2) size of the malloc request,
The default expansion is 32*4096 bytes. This can be adjusted with the _M_ARENA_OPTS environment variable. IF the malloc is large than the expansion, then the arena will be rounded up based on malloc request.
The reason why we do arenas is because the C heap is a global resource within the process. Its basic data structure is a Cartesian double linked list. Every malloc and free has to access this list to find where to either allocate from or put into the free list. In a singled threaded app, this is not a problem but we need a way to control concurrent threads accessing this data structure. So what we did was divide the heap among the threads. In effect what happens now is every thread mod number of arenas shares the same arena, this way multiple threads have the potential to access the heap at the same time or only be block while fewer threads access the same arena. This multiplexes the access and allows far higher throughput than a single point access
2. May be related with other processes not at all related with the application process es.

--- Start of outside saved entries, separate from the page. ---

-- ==== Sys2Proof/Certificates/Slice0/Obligations.lean ====
section
/-! DEFINITION. The statements for the provers: what a step is, what every step keeps, what reset leaves, and, family by
family, what each command does, with the conditions on the state and the operands under which it does it, and its frame. -/

open Sys2Proof Sys2Proof.Machine

/-! ### The machine -/

/-- A step runs the command at the front of the queue: it is `exec` of that command on the state with the queue's rest. The
model's choice: the queue (log 1). -/
def Obligations.StepRunsFrontCommand : Prop :=
  ∀ (c : Instr) (rest : List Instr) (s : State), s.pending = c :: rest → step s = exec c { s with pending := rest }

/-- R329 with the model's choice of assumption log 4, that a step on an empty queue is one cycle of the 25 MHz crystal: in
MOORED, with no append of the tag in hand, `n` such steps count `n` cycles, the mooring RTC counts 32,768 of every 25,000,000
of them, modulo 2^48, and nothing else changes. -/
def Obligations.MooredClockCounts : Prop :=
  ∀ (n : Nat) (s : State), s.pending = [] → s.power.state = .moored → s.tag.run = none → s.tag.waiting = [] →
    s.mooring.rtcFrac < 25000000 → s.mooring.rtc < 2 ^ 48 →
    Sys2Proof.core.run n s = .next { s with
      cycles := s.cycles + n
      mooring := { s.mooring with
        rtc := (s.mooring.rtc + (s.mooring.rtcFrac + 32768 * n) / 25000000) % 2 ^ 48
        rtcFrac := (s.mooring.rtcFrac + 32768 * n) % 25000000 } }

/-- No command stops the block or touches the queue: `exec` answers a next state with the queue as it was. The model's choice:
that no command stops (log 3). -/
def Obligations.EveryCommandAnswersAndKeepsQueue : Prop :=
  ∀ (c : Instr) (s : State), ∃ t, exec c s = .next t ∧ t.pending = s.pending

/-- The state after reset is legal. -/
def Obligations.ResetIsLegal : Prop :=
  Legal State.reset

/-- A step from a legal state leads to a legal state: the tables keep their canonical form, the debug gate stays legal, and
the pointer of the management port stays within 24 bits. -/
def Obligations.EveryStepKeepsLegal : Prop :=
  ∀ s t : State, Legal s → step s = .next t → Legal t

/-- R886 of 22: a burned bit of the OTP is never cleared, by any command or by the passing of time. -/
def Obligations.BurnedOtpBitStaysBurned : Prop :=
  ∀ s t : State, step s = .next t → BurnedStays s.otp t.otp

/-- What the spec states of reset: no seal, ring, job, capability or key is there, every pin, count and status that a rule
gives the reset value 0 reads 0, TAG_STATUS.MOD is 1 (R828), BRL_FORM_STATUS.STATE is NONE, FWD_CFG.DEPTH is 4 (R690 of 17),
FLT_CFG.TEST_AT is 16, IDLE_EN is 1 and IDLE_DELAY 10 (R865), FL_FETCH.BANK is 3. -/
def Obligations.ResetState : Prop :=
  State.reset.pending = [] ∧ State.reset.jobs = [] ∧ State.reset.kc.keys = [] ∧ State.reset.out = [] ∧
  State.reset.power.state = .run ∧ State.reset.power.ready = false ∧ State.reset.power.idleEn = true ∧
  State.reset.power.idleDelay = 10 ∧ State.reset.tag.mod = 1 ∧ State.reset.tag.state = .idle ∧
  State.reset.bridle.state = .none ∧ State.reset.bridle.fwdDepth = 4 ∧ State.reset.faults.testAt = 16 ∧
  State.reset.flash.fetch = 3 ∧ State.reset.dbg.state = .closed ∧ State.reset.tether.state = .unset ∧
  State.reset.otp.lifecycle = 0 ∧ State.reset.smbPtr = 0 ∧
  (∀ k, (ringAt State.reset k).enable = false ∧ (ringAt State.reset k).error = false ∧ (ringAt State.reset k).head = 0) ∧
  (∀ p, (unitAt State.reset p).event = 0 ∧ (unitAt State.reset p).eventEn = 0 ∧ (unitAt State.reset p).lock = false ∧
    (unitAt State.reset p).refused = 0 ∧ (unitAt State.reset p).level = false) ∧
  (∀ p, (tget {} State.reset.cores p).pc = 0 ∧ (tget {} State.reset.cores p).depth = 0) ∧
  (∀ p, (tget {} State.reset.sails p).estate = .idle)

/-! ### Rings, intakes, ballast, Bus Master Enable, MSI-X (03_rings.md; R40 to R57 of 01) -/

/-- R53, R54, R130: the intake is to scan a ring. A ring that its intake does not scan goes to the end of the round; one that
it scans already is scanned again; one that is not ACTIVE is left alone. No other ring or intake changes. R53, R116, R124,
R130: a doorbell of an ACTIVE ring wakes its intake, and is work for R865; a doorbell of a ring that is not allocated, or not
ACTIVE, is dropped. The model's choice: that an event whose condition does not hold changes nothing (log 3). -/
def Obligations.RingScanAndDoorbell : Prop :=
  (∀ (k : Nat) (s : State),
    (ringActive s k = false → wakeRing s k = s) ∧
    (ringActive s k = true → (intakeAt s (ringAt s k).intake).scan.contains k = false →
      (intakeAt (wakeRing s k) (ringAt s k).intake).scan = (intakeAt s (ringAt s k).intake).scan ++ [k] ∧
      (intakeAt (wakeRing s k) (ringAt s k).intake).scans = (intakeAt s (ringAt s k).intake).scans + 1 ∧
      (∀ c, c ≠ (ringAt s k).intake → intakeAt (wakeRing s k) c = intakeAt s c) ∧ (wakeRing s k).rings = s.rings) ∧
    (ringActive s k = true → (intakeAt s (ringAt s k).intake).scan.contains k = true →
      ringAt (wakeRing s k) k = { ringAt s k with rescan := true } ∧
      (∀ j, j ≠ k → ringAt (wakeRing s k) j = ringAt s j) ∧ (wakeRing s k).intakes = s.intakes) ∧
    (ringActive s k = true → (intakeAt (wakeRing s k) (ringAt (wakeRing s k) k).intake).scan.contains k = true) ∧
    wakeRing s k = { s with rings := (wakeRing s k).rings, intakes := (wakeRing s k).intakes }) ∧
  (∀ (i r : Nat) (s : State),
    (ringThere s i r = true → ringActive s (ringKey i r) = true →
      exec (.ringDoorbell i r) s = .next (wakeRing (wakeIdle s) (ringKey i r)) ∧
      ringActive (wakeIdle s) (ringKey i r) = true) ∧
    ((ringThere s i r = false ∨ ringActive s (ringKey i r) = false) → exec (.ringDoorbell i r) s = .next s))

/-- R128 of 03: RING_BASE_LO, RING_BASE_HI and RING_SIZE of a ring that exists. -/
def Obligations.RingConfigWrite : Prop :=
  ∀ (i r : Nat) (v : Word32) (s : State), ringThere s i r = true →
    ((ringAt s (ringKey i r)).enable = false → ringIdle s (ringKey i r) = true →
      exec (.ringConfigWrite i r 0x000 v) s = .next (putRing s (ringKey i r)
        { ringAt s (ringKey i r) with baseLo := v &&& 0xFFFFF000#32, head := 0 }) ∧
      exec (.ringConfigWrite i r 0x004 v) s = .next (putRing s (ringKey i r)
        { ringAt s (ringKey i r) with baseHi := v, head := 0 }) ∧
      exec (.ringConfigWrite i r 0x008 v) s = .next (putRing s (ringKey i r)
        { ringAt s (ringKey i r) with log2 := v.toNat % 32, head := 0 })) ∧
    ((ringAt s (ringKey i r)).enable = true ∨ ringIdle s (ringKey i r) = false →
      ∀ offset, exec (.ringConfigWrite i r offset v) s = .next s)

/-- R129 and R131 of 03: what writing RING_STATUS.ENABLE does. R130, R133 of 03: Bus Master Enable of a virtual function.
Cleared, it is only noted (the reads and the writing of completions look at it); set, every ring of the instance that has
become ACTIVE is scanned. R169 of 03: unmasking an MSI-X entry sends the one message that it holds pending. The model's
choice: that an event whose condition does not hold changes nothing (log 3), MSI-X taken as enabled (log 22). -/
def Obligations.RingEnableBusMasterAndMsix : Prop :=
  (∀ (i r : Nat) (s : State), Legal s → ringThere s i r = true →
    ((ringAt s (ringKey i r)).enable = false → 6 ≤ (ringAt s (ringKey i r)).log2 → (ringAt s (ringKey i r)).log2 ≤ 16 →
      ringBase (ringAt s (ringKey i r)) + 64 * 2 ^ (ringAt s (ringKey i r)).log2 ≤ 2 ^ 64 →
      ∃ t, exec (.ringEnable i r) s = .next t ∧ (ringAt t (ringKey i r)).enable = true ∧
        (ringAt t (ringKey i r)).error = false ∧ (ringAt t (ringKey i r)).cause = 0 ∧
        (ringAt t (ringKey i r)).faultIndex = 0 ∧ t = { s with rings := t.rings, intakes := t.intakes } ∧
        (∀ k, k ≠ ringKey i r → ringAt t k = ringAt s k)) ∧
    ((ringAt s (ringKey i r)).enable = false →
      ((ringAt s (ringKey i r)).log2 < 6 ∨ 16 < (ringAt s (ringKey i r)).log2 ∨
        2 ^ 64 < ringBase (ringAt s (ringKey i r)) + 64 * 2 ^ (ringAt s (ringKey i r)).log2) →
      ∃ t, exec (.ringEnable i r) s = .next t ∧ (ringAt t (ringKey i r)).enable = true ∧
        (ringAt t (ringKey i r)).error = true ∧ (ringAt t (ringKey i r)).cause = 2 ∧
        (∀ k, k ≠ ringKey i r → ringAt t k = ringAt s k)) ∧
    ((ringAt s (ringKey i r)).enable = true →
      ∃ t, exec (.ringDisable i r) s = .next t ∧ (ringAt t (ringKey i r)).enable = false ∧
        (intakeAt t (ringAt s (ringKey i r)).intake).scan.contains (ringKey i r) = false ∧ t.jobs = s.jobs ∧
        (∀ k, k ≠ ringKey i r → ringAt t k = ringAt s k)) ∧
    ((ringAt s (ringKey i r)).enable = true → exec (.ringEnable i r) s = .next s) ∧
    ((ringAt s (ringKey i r)).enable = false → exec (.ringDisable i r) s = .next s)) ∧
  (∀ (i : Nat) (s : State), i < 1024 →
    exec (.busMasterEnableChange i false) s = .next (putInst s i { instAt s i with bme := false }) ∧
    (∃ t, exec (.busMasterEnableChange i true) s = .next t ∧ instAt t i = { instAt s i with bme := true } ∧
      (∀ m, m ≠ i → instAt t m = instAt s m) ∧ t = { s with im := t.im, rings := t.rings, intakes := t.intakes } ∧
      ((instAt s i).bme = false → ∀ k, k / 16 = i → ringActive t k = true →
        (intakeAt t (ringAt t k).intake).scan.contains k = true))) ∧
  (∀ (f e : Nat) (s : State), (msixAt s f e).masked = true →
    ((msixAt s f e).pending = true → exec (.msixUnmask f e) s = .next
      { s with
        msix := tset {} s.msix (32 * f + e) { msixAt s f e with masked := false, pending := false }
        out := s.out ++ [.msix f e (msixAt s f e).addr (msixAt s f e).data] }) ∧
    ((msixAt s f e).pending = false → exec (.msixUnmask f e) s = .next
      { s with msix := tset {} s.msix (32 * f + e) { msixAt s f e with masked := false, pending := false } }))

a. There may be a scenario where a particular application may not at all be related with high CPU utilization in a machine. This may be due to totally unrelated processes like batch jobs, alerting jobs, cron jobs etc. The details can be found out by using popular unix utilities like top, sar, ps, glance, tusc, svmon, prstat etc.
3. May be related with other system/OS related processes
a. Operating system has scheduled jobs/processes that can be consuming high CPU for a particular time period. Generally these processes run with higher priority (nice value) then other regular application processes that may lead to consuming high CPU.
4. Or maybe the complementary effect of Mutiple Unrelated Processeses.
a. This situation can be very well formed when different processes with different priorities starts interacting with each other. For example, Oracle DB server spawns several DB processes. If some of processes run on lower priority then other processes, the situation can very well lead to high CPU consumption in DB server. This is because, If the processes running on lower priority acquires a lock on a shared resource and gets pre-empted by kernel due to context switch by other higher priority processes requiring the same resource, the lower priority process while holding the lock gets swapped/paged out. Once the higher priority processes gets scheduled to be run and if they try to lock the same resource, the higher processes again start spinning on that resource (waiting for that resource to be unlocked). This resource won’t get unlocked until the lower process gets swapped in and scheduled by kernel to run. This situation can cause a cascading effect leading to large of number of threads spinning on resources causing high CPU.